Exercise description: Which lines in the records below include the word "Byte"? Report each of them in full.

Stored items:
+---+

-- ==== Sys2Proof/Machine/Alu.lean ====
section
/-! DEFINITION. Register loads and the ALU (42_alu.md). Operands are read before any write, and each instruction ends
with `pc <- pc0 + 2`. -/

namespace Sys2Proof.Machine

/-- 6xkk `LD Vx, kk` (R140). -/
def execLdImm (x : Reg) (kk : Byte) (s : State) : Result := .next (s.setReg x kk).advance

/-- 7xkk `ADD Vx, kk` (R141): no flag. -/
def execAddImm (x : Reg) (kk : Byte) (s : State) : Result := .next (s.setReg x (s.reg x + kk)).advance

/-- 8xy0 `LD Vx, Vy` (R142). -/
def execLdReg (x y : Reg) (s : State) : Result := .next (s.setReg x (s.reg y)).advance

/-- 8xy1 `OR Vx, Vy` (R143). -/
def execOrReg (x y : Reg) (s : State) : Result := .next (s.setReg x (s.reg x ||| s.reg y)).advance

/-- 8xy2 `AND Vx, Vy` (R144). -/
def execAndReg (x y : Reg) (s : State) : Result := .next (s.setReg x (s.reg x &&& s.reg y)).advance

/-- 8xy3 `XOR Vx, Vy` (R145). -/
def execXorReg (x y : Reg) (s : State) : Result := .next (s.setReg x (s.reg x ^^^ s.reg y)).advance

/-- 8xy4 `ADD Vx, Vy` (R146): the flag is the carry. -/
def execAddReg (x y : Reg) (s : State) : Result :=
  .next (s.writeResultAndFlag x (s.reg x + s.reg y) (carryFlag (s.reg x) (s.reg y))).advance

/-- 8xy5 `SUB Vx, Vy` (R147): the flag is `vx > vy`. -/
def execSubReg (x y : Reg) (s : State) : Result :=
  .next (s.writeResultAndFlag x (s.reg x - s.reg y) (greaterFlag (s.reg x) (s.reg y))).advance

/-- 8xy7 `SUBN Vx, Vy` (R149): the flag is `vy > vx`. -/
def execSubnReg (x y : Reg) (s : State) : Result :=
  .next (s.writeResultAndFlag x (s.reg y - s.reg x) (greaterFlag (s.reg y) (s.reg x))).advance

/-- 8xy6 `SHR Vx` (R148): Vx is shifted, the `y` field is not used (R85). -/
def execShr (x _y : Reg) (s : State) : Result :=
  .next (s.writeResultAndFlag x (s.reg x >>> 1) (shrFlag (s.reg x))).advance

/-- 8xyE `SHL Vx` (R150): Vx is shifted by one bit, the `y` field is not used (R85). -/
def execShl (x _y : Reg) (s : State) : Result :=
  .next (s.writeResultAndFlag x (s.reg x <<< 1) (shlFlag (s.reg x))).advance

/-- Cxkk `RND Vx, kk` (R151). -/
def execRnd (x : Reg) (kk : Byte) (s : State) : Result :=
  .next (s.consumeDraw.setReg x (s.draw &&& kk)).advance

end Sys2Proof.Machine
end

+---+

Answer for this exercise:
def execLdImm (x : Reg) (kk : Byte) (s : State) : Result := .next (s.setReg x kk).advance
def execAddImm (x : Reg) (kk : Byte) (s : State) : Result := .next (s.setReg x (s.reg x + kk)).advance
def execRnd (x : Reg) (kk : Byte) (s : State) : Result :=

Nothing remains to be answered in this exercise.